(TASK DESCRIPTION): Only one stretch of the data below is needed. Output the lines from the one with "if !o.wait &&" up to and including the one with "let sp := byteSpan p k", exactly as they stand.
━━━━━━
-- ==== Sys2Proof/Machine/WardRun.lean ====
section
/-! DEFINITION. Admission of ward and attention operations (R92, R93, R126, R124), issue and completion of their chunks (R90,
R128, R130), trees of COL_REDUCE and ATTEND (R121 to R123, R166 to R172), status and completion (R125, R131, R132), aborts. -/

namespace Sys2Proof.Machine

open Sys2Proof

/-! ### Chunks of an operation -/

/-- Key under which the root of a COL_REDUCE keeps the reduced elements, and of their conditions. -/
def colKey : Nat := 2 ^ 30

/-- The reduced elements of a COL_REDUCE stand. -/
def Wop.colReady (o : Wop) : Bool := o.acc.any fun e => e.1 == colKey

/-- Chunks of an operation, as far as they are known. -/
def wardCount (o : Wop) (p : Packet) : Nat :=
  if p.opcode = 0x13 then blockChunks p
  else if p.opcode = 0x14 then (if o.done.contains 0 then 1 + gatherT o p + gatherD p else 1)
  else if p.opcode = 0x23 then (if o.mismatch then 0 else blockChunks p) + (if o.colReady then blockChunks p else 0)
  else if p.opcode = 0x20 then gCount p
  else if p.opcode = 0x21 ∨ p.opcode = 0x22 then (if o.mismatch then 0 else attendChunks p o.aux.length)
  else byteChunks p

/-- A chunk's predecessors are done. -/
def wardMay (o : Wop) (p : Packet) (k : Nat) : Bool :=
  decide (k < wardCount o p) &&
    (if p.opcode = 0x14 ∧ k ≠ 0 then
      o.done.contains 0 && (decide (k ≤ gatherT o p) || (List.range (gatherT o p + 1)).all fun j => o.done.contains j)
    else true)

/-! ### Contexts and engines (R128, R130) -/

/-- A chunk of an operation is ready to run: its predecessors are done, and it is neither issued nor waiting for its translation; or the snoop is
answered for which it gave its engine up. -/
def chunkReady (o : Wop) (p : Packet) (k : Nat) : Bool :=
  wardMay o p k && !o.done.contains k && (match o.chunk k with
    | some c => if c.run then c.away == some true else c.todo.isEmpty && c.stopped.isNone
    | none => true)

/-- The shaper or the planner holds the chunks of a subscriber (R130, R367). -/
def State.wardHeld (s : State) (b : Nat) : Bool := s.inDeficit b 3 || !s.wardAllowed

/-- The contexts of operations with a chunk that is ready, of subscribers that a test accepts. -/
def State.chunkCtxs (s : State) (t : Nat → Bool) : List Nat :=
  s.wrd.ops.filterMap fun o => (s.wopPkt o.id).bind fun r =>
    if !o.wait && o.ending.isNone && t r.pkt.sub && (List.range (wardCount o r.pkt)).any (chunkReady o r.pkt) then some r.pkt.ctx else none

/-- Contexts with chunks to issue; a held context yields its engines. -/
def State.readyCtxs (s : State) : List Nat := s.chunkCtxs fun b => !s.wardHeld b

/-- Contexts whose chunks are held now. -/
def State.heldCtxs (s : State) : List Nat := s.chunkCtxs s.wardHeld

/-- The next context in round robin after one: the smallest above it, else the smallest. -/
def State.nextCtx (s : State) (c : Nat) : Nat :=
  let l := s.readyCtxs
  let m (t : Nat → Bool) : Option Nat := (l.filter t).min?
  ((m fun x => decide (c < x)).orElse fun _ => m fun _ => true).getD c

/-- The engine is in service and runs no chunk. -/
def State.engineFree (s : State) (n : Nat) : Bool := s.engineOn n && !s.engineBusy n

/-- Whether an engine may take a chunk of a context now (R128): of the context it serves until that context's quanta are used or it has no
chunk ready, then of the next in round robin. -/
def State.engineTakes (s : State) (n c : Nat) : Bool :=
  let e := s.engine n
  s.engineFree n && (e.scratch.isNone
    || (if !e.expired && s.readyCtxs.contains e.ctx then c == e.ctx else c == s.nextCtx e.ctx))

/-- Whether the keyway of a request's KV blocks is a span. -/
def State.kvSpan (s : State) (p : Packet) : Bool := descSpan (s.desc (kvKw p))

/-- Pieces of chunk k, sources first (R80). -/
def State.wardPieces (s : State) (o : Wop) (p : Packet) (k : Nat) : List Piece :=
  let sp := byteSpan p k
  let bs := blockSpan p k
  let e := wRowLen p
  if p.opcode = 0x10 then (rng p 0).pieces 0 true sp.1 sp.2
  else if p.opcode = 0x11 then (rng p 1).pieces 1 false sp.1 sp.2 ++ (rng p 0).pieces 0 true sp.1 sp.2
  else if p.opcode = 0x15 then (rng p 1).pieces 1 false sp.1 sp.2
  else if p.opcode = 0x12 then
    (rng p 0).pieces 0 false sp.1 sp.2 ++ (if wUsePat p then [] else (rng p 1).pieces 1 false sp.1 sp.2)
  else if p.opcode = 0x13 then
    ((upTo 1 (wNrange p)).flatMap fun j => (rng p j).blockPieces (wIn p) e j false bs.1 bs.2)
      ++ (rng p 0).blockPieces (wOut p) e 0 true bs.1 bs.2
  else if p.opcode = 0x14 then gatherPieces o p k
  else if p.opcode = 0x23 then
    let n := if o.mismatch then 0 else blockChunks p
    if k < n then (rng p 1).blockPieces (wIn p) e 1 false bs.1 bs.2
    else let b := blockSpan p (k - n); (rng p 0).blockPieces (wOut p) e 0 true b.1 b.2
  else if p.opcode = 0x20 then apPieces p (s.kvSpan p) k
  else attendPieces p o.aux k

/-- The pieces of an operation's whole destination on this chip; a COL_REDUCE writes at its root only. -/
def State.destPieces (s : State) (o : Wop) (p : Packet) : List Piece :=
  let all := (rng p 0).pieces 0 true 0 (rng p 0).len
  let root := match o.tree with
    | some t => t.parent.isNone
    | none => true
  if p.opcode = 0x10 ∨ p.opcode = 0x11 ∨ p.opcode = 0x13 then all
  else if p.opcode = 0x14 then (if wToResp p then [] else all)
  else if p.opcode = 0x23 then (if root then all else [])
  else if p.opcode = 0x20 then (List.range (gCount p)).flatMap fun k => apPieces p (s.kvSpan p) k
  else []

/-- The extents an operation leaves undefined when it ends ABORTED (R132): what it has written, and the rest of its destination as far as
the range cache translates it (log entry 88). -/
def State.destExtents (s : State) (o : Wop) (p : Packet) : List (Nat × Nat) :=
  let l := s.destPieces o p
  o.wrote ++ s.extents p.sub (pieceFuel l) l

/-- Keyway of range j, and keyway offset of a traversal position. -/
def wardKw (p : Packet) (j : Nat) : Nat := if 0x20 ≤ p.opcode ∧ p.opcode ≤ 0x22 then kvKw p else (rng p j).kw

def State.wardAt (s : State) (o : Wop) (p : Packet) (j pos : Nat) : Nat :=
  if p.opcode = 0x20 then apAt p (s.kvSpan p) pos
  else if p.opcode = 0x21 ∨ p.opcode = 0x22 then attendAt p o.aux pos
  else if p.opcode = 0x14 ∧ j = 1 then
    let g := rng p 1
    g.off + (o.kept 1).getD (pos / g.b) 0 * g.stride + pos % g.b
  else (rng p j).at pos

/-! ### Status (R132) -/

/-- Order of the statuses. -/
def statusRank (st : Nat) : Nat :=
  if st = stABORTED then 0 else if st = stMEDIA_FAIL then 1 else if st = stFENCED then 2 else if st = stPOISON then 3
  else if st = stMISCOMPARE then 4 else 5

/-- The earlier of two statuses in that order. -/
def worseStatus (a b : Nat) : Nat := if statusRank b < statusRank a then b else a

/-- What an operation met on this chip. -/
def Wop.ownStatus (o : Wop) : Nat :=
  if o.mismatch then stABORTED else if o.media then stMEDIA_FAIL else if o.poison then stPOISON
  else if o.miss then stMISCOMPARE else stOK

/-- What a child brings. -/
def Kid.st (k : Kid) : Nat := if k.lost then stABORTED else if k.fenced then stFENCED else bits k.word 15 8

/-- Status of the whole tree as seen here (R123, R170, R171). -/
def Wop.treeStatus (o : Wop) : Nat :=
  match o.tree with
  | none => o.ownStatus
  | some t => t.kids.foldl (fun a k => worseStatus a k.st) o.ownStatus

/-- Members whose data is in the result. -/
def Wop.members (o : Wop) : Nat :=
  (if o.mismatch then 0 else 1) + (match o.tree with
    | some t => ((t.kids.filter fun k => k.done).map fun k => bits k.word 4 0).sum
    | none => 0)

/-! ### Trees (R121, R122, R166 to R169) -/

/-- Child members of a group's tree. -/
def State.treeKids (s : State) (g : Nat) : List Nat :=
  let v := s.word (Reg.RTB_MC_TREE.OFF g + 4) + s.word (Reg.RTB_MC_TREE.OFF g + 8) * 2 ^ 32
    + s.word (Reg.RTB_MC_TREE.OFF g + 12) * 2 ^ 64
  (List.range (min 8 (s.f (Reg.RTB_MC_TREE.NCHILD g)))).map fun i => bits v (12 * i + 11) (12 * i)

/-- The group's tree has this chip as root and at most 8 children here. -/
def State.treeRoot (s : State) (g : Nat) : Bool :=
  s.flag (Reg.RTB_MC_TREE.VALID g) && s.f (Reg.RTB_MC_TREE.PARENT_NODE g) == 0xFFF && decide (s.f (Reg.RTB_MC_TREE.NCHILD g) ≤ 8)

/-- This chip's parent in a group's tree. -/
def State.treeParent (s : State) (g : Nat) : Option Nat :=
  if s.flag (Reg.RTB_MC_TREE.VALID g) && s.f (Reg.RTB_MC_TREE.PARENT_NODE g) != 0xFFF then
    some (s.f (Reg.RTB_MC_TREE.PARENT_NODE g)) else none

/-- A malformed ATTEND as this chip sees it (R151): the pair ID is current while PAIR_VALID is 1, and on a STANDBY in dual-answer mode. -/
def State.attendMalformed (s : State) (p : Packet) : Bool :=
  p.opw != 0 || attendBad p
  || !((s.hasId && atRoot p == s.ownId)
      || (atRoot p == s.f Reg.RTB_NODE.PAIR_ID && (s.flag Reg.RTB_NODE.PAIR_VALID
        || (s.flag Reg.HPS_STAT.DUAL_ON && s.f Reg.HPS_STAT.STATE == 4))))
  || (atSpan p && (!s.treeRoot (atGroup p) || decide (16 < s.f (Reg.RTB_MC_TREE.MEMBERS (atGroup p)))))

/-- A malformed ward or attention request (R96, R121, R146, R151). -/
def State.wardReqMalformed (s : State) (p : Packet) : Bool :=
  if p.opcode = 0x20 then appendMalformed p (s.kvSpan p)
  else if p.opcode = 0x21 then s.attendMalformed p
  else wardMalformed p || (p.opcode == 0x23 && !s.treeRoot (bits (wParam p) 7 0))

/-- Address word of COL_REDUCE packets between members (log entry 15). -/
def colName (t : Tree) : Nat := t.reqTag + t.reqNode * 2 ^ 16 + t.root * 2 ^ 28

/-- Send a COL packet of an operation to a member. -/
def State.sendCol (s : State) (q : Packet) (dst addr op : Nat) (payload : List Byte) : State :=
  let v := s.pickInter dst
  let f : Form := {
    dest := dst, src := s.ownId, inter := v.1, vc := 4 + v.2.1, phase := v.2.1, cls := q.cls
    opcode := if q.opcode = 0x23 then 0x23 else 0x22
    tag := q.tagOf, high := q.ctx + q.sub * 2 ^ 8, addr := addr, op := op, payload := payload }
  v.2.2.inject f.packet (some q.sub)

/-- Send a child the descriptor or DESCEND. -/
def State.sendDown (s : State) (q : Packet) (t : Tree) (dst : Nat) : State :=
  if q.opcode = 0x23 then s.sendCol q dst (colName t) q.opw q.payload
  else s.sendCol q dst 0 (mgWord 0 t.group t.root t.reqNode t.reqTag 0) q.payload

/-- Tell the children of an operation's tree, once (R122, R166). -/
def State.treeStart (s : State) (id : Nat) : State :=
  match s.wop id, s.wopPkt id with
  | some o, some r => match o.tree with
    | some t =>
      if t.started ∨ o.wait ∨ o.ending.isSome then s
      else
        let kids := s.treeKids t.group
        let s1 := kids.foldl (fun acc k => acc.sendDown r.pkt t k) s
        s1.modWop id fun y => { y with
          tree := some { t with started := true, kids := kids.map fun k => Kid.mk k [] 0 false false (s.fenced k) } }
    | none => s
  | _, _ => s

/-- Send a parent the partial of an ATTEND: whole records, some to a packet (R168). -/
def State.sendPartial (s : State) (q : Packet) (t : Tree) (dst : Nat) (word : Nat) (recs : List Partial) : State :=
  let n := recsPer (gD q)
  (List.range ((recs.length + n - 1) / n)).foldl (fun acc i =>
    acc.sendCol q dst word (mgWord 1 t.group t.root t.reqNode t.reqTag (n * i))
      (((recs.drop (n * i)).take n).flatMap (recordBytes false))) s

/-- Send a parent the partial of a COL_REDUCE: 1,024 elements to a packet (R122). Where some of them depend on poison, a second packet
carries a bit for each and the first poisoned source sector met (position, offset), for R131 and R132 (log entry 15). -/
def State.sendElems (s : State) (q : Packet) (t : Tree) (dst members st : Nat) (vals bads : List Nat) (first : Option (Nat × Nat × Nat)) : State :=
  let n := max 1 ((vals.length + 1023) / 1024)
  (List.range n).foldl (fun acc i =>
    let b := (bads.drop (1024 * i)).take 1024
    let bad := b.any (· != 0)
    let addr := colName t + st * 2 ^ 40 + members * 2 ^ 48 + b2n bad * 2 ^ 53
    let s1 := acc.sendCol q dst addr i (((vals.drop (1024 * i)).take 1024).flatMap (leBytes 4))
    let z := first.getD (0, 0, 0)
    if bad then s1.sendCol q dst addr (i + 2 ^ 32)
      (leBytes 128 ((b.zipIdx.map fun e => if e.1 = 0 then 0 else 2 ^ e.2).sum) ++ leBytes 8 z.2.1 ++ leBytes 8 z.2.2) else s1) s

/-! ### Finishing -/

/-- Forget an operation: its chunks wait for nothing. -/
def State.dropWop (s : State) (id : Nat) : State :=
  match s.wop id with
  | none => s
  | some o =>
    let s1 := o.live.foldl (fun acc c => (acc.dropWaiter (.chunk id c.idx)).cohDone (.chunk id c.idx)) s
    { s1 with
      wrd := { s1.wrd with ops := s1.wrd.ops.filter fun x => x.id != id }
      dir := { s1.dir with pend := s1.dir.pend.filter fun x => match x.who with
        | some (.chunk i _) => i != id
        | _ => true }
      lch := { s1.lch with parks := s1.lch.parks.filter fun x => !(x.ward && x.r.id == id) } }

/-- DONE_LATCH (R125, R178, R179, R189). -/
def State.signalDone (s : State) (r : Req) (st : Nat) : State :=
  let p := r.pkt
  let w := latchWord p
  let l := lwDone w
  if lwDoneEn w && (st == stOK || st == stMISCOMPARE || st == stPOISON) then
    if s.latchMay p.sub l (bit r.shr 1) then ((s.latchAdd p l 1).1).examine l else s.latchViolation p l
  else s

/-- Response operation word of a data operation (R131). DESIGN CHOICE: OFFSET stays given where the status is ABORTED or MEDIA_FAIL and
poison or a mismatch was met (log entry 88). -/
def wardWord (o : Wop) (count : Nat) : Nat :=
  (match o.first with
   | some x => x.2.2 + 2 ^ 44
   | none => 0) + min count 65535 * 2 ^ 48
━━━━━━
(RESULT FOR THIS TASK):
    if !o.wait && o.ending.isNone && t r.pkt.sub && (List.range (wardCount o r.pkt)).any (chunkReady o r.pkt) then some r.pkt.ctx else none

/-- Contexts with chunks to issue; a held context yields its engines. -/
def State.readyCtxs (s : State) : List Nat := s.chunkCtxs fun b => !s.wardHeld b

/-- Contexts whose chunks are held now. -/
def State.heldCtxs (s : State) : List Nat := s.chunkCtxs s.wardHeld

/-- The next context in round robin after one: the smallest above it, else the smallest. -/
def State.nextCtx (s : State) (c : Nat) : Nat :=
  let l := s.readyCtxs
  let m (t : Nat → Bool) : Option Nat := (l.filter t).min?
  ((m fun x => decide (c < x)).orElse fun _ => m fun _ => true).getD c

/-- The engine is in service and runs no chunk. -/
def State.engineFree (s : State) (n : Nat) : Bool := s.engineOn n && !s.engineBusy n

/-- Whether an engine may take a chunk of a context now (R128): of the context it serves until that context's quanta are used or it has no
chunk ready, then of the next in round robin. -/
def State.engineTakes (s : State) (n c : Nat) : Bool :=
  let e := s.engine n
  s.engineFree n && (e.scratch.isNone
    || (if !e.expired && s.readyCtxs.contains e.ctx then c == e.ctx else c == s.nextCtx e.ctx))

/-- Whether the keyway of a request's KV blocks is a span. -/
def State.kvSpan (s : State) (p : Packet) : Bool := descSpan (s.desc (kvKw p))

/-- Pieces of chunk k, sources first (R80). -/
def State.wardPieces (s : State) (o : Wop) (p : Packet) (k : Nat) : List Piece :=
  let sp := byteSpan p k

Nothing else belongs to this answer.